Литмир - Электронная Библиотека

Она повернула назад – пройти сквозь этот застывший строй не было сил, это было трудно даже под руку с Пьером, как это пару раз случалось, Сен-Дени был не единственным таким кварталом, но одной – уж совсем. И все же, благодаря этому, Анника сориентировалась и поняла, что совсем не надо было сворачивать с пешеходной улицы в сторону, еще метров сто, и она выйдет по ней на Бульвары, а там можно или взять такси, или поехать к Гарнье на метро.

Надо привыкать быть экономнее, подумала она с иронией через пару минут, спускаясь по лестнице под землю.

Глава четвертая

КАЯ

Пьер позвонил, когда Анника у Лафайет снова выбралась наверх. Он еще ничего не знал, услышав новость, был весьма обескуражен, но быстро собрался, задал несколько уточняющих вопросов и сказал:

– Я сразу же позвоню в театр. Не беспокойся, все уладится.

– Каким образом? – поинтересовалась Анника скептически.

– Есть же договор, – сказал Пьер и поспешно попрощался, он уже торопился на запись.

Договор? – подумала Анника холодно и отчужденно. Какая может быть польза от договора?

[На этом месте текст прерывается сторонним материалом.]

/-- Completion of the rows of chapter 16. -/
def Obligations.BeamRowsTakeTheirEffect : Prop :=
  ∀ (dt : Nat) (s : State), awake s.blk = true →
    let b := begun dt s
    (∀ (line mask : Nat) (bytes : Bytes) (errs : List (Nat × Nat × Nat)) (cmd : Option Nat), beamC b ≠ 0 →
      exec (.beamRead dt line errs cmd) s = .next (after dt s fun b => beamRead b line errs cmd)
      ∧ exec (.beamPartialWrite dt line mask bytes errs) s = .next (after dt s fun b => partialWrite b line mask bytes errs))
    ∧ (∀ (ch : Fin 16) (errs : List (Nat × Nat × Nat)) (e : MergeEntry) (es : List MergeEntry),
      (b.beamCh ch.val).merge = e :: es → 1024 ≤ since b e.since →
      exec (.mergeEntryTimeout dt ch errs) s = .next (after dt s fun b => rmw b e errs))
    ∧ (∀ errs : List (Nat × Nat × Nat), exec (.scrubLine dt errs) s = .next (after dt s fun b => scrubLine b errs)
      ∧ (scrubDue b = false → scrubLine b errs = b)
      ∧ (scrubDue b = true → (scrubLine b errs).beam.scrubAt = some b.time.now
          ∧ (scrubLine b errs).beam.scrubbed = (b.beam.scrubbed % poolLines b + 1) % poolLines b))
    ∧ (∀ ch : Fin 16, let d := chReg b ch.val
      ch.val < beamC b → rd b (Fld.BEAM_CH_BUCKET_LEAK_S d.1 d.2) * 4000000000 ≤ since b (b.beamCh ch.val).leakAt →
      exec (.bucketLeak dt ch) s = .next (after dt s fun b =>
        wr (b.updBeamCh ch.val fun h => { h with leakAt := b.time.now }) (Fld.BEAM_CH_BUCKET_LEVEL d.1 d.2)
          (rd b (Fld.BEAM_CH_BUCKET_LEVEL d.1 d.2) - 1)))
    ∧ (fillWanted b = true → exec (.fillStepDone dt) s = .next (after dt s fun b =>
        showFill (fillsDone (takeSealState (wr b Fld.BEAM_POOL_RELEASED_STEPS (rd b Fld.BEAM_POOL_RELEASED_STEPS + 1))))))
    ∧ (∀ (die : Fin 2) (errs : List (Nat × Nat × Nat)),
      exec (.writeRaw dt die) s = .next (after dt s fun b => writeRaw b die.val)
      ∧ exec (.writeGen dt die) s = .next (after dt s fun b => writeGen b die.val)
      ∧ exec (.readRaw dt die errs) s = .next (after dt s fun b => readRaw b die.val errs))
    ∧ exec (.hashKeyDraw dt) s = .next (after dt s hashKeyDraw)

/-- The write-back of a merge entry (R426). -/
def Obligations.MergedLinesAreRewrittenOrPoisoned : Prop :=
  ∀ (b : Block) (e : MergeEntry) (errs : List (Nat × Nat × Nat)), listed b e.line = true →
    let data := overlay (corrected (lineAt b e.line) errs) e.data e.mask
    let now := lineAt (rmw b e errs) e.line
    (match beamClass (readCws (lineAt b e.line) errs) with
      | .clean => now = goodLine data
      | .corrected _ => now = goodLine data
      | .uncorrectable => now = poisonLine data
      | .storedPoison => now = poisonLine data)
    ∧ now.data.length = 64 ∧ ∀ i, i < 64 → e.mask.testBit i = true → now.data.getD i 0 = e.data.getD i 0

/-- Completion of the rows of the weft scheduler. -/
def Obligations.WeavingRowsTakeTheirEffect : Prop :=
  ∀ (dt : Nat) (s : State) (g : Fin 32), awake s.blk = true →
    let b := begun dt s
    let x := b.grp g.val
    (∀ (k no : Nat) (t : List (Nat × Nat)), b.heads.aborts = (k, no) :: t →
      exec (.weftAbortReceive dt) s = .next (after dt s fun b => abortArrives { b with heads := { b.heads with aborts := t } } k no))
    ∧ (schedules b g.val = true → (∀ t, x.evalAt = some t → 400000000 ≤ since b t) →
      exec (.speedMatchEval dt g) s = .next (after dt s fun b =>
        let b := b.updGrp g.val fun x => { x with
          closes := x.closes.filter fun t => since b t < 4000000000, evalAt := some b.time.now }
        speedMatch b g.val (lambdaNow b (b.grp g.val)) (groupQ (b.grp g.val))))
    ∧ (x.cross = false → schedules b g.val = true → streaming b g.val = true → reached b (x.nextL - leadTicks b g.val) = true →
      exec (.weftDecisionPoint dt g) s = .next (after dt s fun b => decideBoundary b g.val))
    ∧ (x.cross = true → exec (.weftDecisionPoint dt g) s = .next (after dt s fun b => ownerPoint b g.val))
    ∧ (∀ (port : Fin 32) (c : CartK) (e : Nat × Bytes × Nat), cartOn b port.val = some c → c.unwritten.head? = some e →
      rd b Fld.WEAVE_CAT_CTRL_CAT_AGE * 4000000000 ≤ since b e.2.2 →
      exec (.catAgeExpiry dt port) s = .next (after dt s fun b => b.updTape port.val fun x =>
        { x with aged := true, wantUpd := x.wantUpd || (runOver b port.val && x.mount.isNone) }))
    ∧ (∀ i : Fin 64, canHold b g.val i.val = true →
      exec (.memberHeldReport dt g i) s = .next (after dt s fun b =>
        let b := updMember b g.val i.val fun m => { m with held := true }
        let b := b.updGrp g.val fun q => { q with lastHeld := b.time.now, heldAt := q.heldAt.orElse fun _ => some b.time.now }
        let b := if (waitedFor b g.val).all (·.held) ∧ !(b.grp g.val).full then setSm b g.val 3 else b
        tryRestart b g.val))
    ∧ exec (.groupRestart dt g) s = .next (after dt s fun b => tryRestart b g.val)
    ∧ (∀ c h : Nat, x.condAt = some c → x.heldAt = some h → mayRestart b g.val = true → restartDue b g.val = true →
      20000000000 ≤ since b c → 20000000000 ≤ since b h →
      exec (.holdWaitTimeout dt g) s = .next (after dt s fun b => setRestart b g.val))
    ∧ (∀ w : Weft, x.cross = false → schedules b g.val = true →
      (x.wefts.find? fun w => w.state = .decided && !w.intentDurable) = some w → reached b (w.l - 80000) = true →
      exec (.intentDeadline dt g) s = .next (after dt s fun b =>
        stopGroup (internalError (withdrawFrom b g.val w.no) 0 5 g.val 5 w.no) g.val 1))
    ∧ (x.cross = true → exec (.intentDeadline dt g) s = .next (after dt s fun b => crossDeadline b g.val))
    ∧ (∀ (r : Bytes) (t : List Bytes) (k : Nat), b.heads.verdicts = r :: t →
      groupSlot { b with heads := { b.heads with verdicts := t } } (fieldAt r 16 2) = some k →
      exec (.verdictArrival dt) s = .next (after dt s fun b =>
        let b := { b with heads := { b.heads with verdicts := t } }
        if schedules b k then verdictIn b r else sendVerdict b r))
    ∧ (schedules b g.val = true → exec (.verifyDue dt g) s = .next (after dt s fun b => assessAll b g.val))
    ∧ (∀ w : Weft, schedules b g.val = true → (x.wefts.find? fun w => !w.assessed && w.state != .withdrawn) = some w →
      reached b (w.l + (3 + w.grace) * w.tw) = true →
      exec (.graceExpiry dt g) s = .next (after dt s fun b => assessLate b g.val w.no))
    ∧ (∀ (i : Fin 64) (data : Word), HostReaches b (Reg.WEAVE_MEMBER_CTRL g.val i.val) →
      exec (.declareFailed dt g i data) s = .next (after dt s fun b => writeMemberCtrl b g.val i.val (withBit data 1))
      ∧ exec (.rejoin dt g i data) s = .next (after dt s fun b => writeMemberCtrl b g.val i.val (withBit data 0)))
    ∧ exec (.datasetRelease dt g) s = .next (after dt s fun b => releaseNext b g.val)

/-- Rotation of roles (R358). -/
def Obligations.RolesRotateOnePerWeft : Prop :=
  ∀ n w : Nat, 0 < n →
    (∀ i, roleOf n i w < n ∧ (i < n → memberOf n (roleOf n i w) w = i) ∧ roleOf n i (w + 1) = (roleOf n i w + 1) % n)
    ∧ (∀ r, r < n → memberOf n r w < n ∧ roleOf n (memberOf n r w) w = r)
    ∧ (∀ i r, i < n → r < n → ∃ j, (j < n ∧ roleOf n i (w + j) = r) ∧ ∀ k, k < n → roleOf n i (w + k) = r → k = j)

/-- Completion of the rows of the format sequencers. -/
def Obligations.FormattingRowsTakeTheirEffect : Prop :=
  ∀ (dt : Nat) (s : State) (port : Fin 32), awake s.blk = true →
    let b := begun dt s
    let p := port.val
    let w := b.wport p
    (∀ (seq : Fin 8) (x : WSeg),
      (w.segs.find? fun x => x.run = w.run && x.slot < 104 && x.cut.isNone && !isMarker x && tabGet 0 x.fetched seq.val < 416) = some x →
      let n := tabGet 0 x.fetched seq.val
      let m := max n (4 * firstInTime b x)
      m < 416 → m - 4 * x.slot < 16 → reached b (x.l - 1000000) = true → sourceLive b x = true →
      exec (.rowFetch dt port seq) s = .next (after dt s fun b =>
        updWseg (updWseg b p x.idx fun y => { y with
            fetched := tabSet 0 y.fetched seq.val m, missed := y.missed ++ (List.range (m - n)).map fun i => requestOf seq.val (n + i) })
          p x.idx fun y => { y with fetched := tabSet 0 y.fetched seq.val (m + 1) }))
    ∧ (∀ (fail mask : Nat) (x : WSeg), nextSeg w = some x → linkUp b p = true → reached b (bitTime x (slotStart x.slot) - 48000) = true →
      (intentHolds b p x = true → exec (.slotWrite dt port fail mask) s = .next (after dt s fun b => writeSlot b p x fail mask))
      ∧ (intentHolds b p x = false → exec (.slotWrite dt port fail mask) s = .next (after dt s id)))
    ∧ (∀ (seg : Nat) (track : Fin 32) (slot : Fin 4) (i e l : Nat) (v : WSeg),
      let n := w.runFirst + seg
      let key := 128 * n + 4 * track.val + slot.val
      let inTime : Prop := b.time.now + regenLead b v e ≤ l + slotStart (120 + slot.val) * v.tw / segBits
      tabGet (0, 4096, false) w.alloc key = (i, e, false) → segOf w i = some v → segStart w n = some l → e < 4096 →
      (inTime → v.rows = none → exec (.regenRequest dt port seg track slot) s = .next (after dt s fun b =>
        inc (b.updWport p fun w => { w with alloc := tabSet (0, 4096, false) w.alloc key (i, e, true) }) (Fld.FMT_REGEN_COUNT p)))
      ∧ (inTime → v.rows.isSome = true → exec (.regenRequest dt port seg track slot) s = .next (after dt s fun b =>
        let b := inc (b.updWport p fun w => { w with alloc := tabSet (0, 4096, false) w.alloc key (i, e, true) }) (Fld.FMT_REGEN_COUNT p)
        msgTo b (((weftOf (b.grp v.g) v.weft).map (·.owner)).getD 0) 0x0C (regenMsg b v e)))
      ∧ (¬ inTime → exec (.regenRequest dt port seg track slot) s = .next (after dt s fun b =>
        checkVerdict (refuseCopy (inc b (Fld.FMT_LATE_REGEN_REFUSED p)) p i e n slot.val) p i)))

/-- Writing and reading a slot agree (R182). -/
def Obligations.SlotsAreReadBack : Prop :=
  (∀ (n : Nat) (mag : Bool) (bits : List Bool), bits.length = 32 * n →
    (modWords n { mag := mag } bits).length = 33 * n ∧ readSlot mag (modWords n { mag := mag } bits) = bits)
  ∧ ∀ (mag : Bool) (bits : List Bool), bits.length = 17472 →
    (modulate mag bits).length = 18018 ∧ readSlot mag (modulate mag bits) = bits

/-- The channel bits of a regenerated codeword (R210). -/
def Obligations.RewrittenSlotsAreEqualOrComplement : Prop :=
  ∀ (mag : Bool) (bits : List Bool), modulate (!mag) bits = (modulate mag bits).map (!·)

Тут она вспомнила, что после случая с эротическим бельем они обсуждали, что делать, если такое повторится, и Пьер сказал, что впишет в типовой договор Анники пункт, который защитил бы ее от своеволия постановщиков. Как эта формулировка точно звучала, Анника не помнила, кажется, речь там шла об «унижении женского достоинства», определение должно было быть достаточно «округлым», чтобы не казаться «дамочкой с претензиями», да и просто смешной – но она ничуть не верила, что в Шатле от этого могла быть какая-то польза. Каждый пункт можно интерпретировать по-разному, и Юрген может спокойно сказать, например, что обнаженность отнюдь не унижает достоинство такой красивой женщины как Анника – и поди спорь с ним. Но Анника радовалась уже только тому, что Пьер немедленно встал на ее сторону, муж со своей французской либеральностью мог вполне проворчать: «Ну и чего ты брыкаешься? У тебя, что, нечего показать?»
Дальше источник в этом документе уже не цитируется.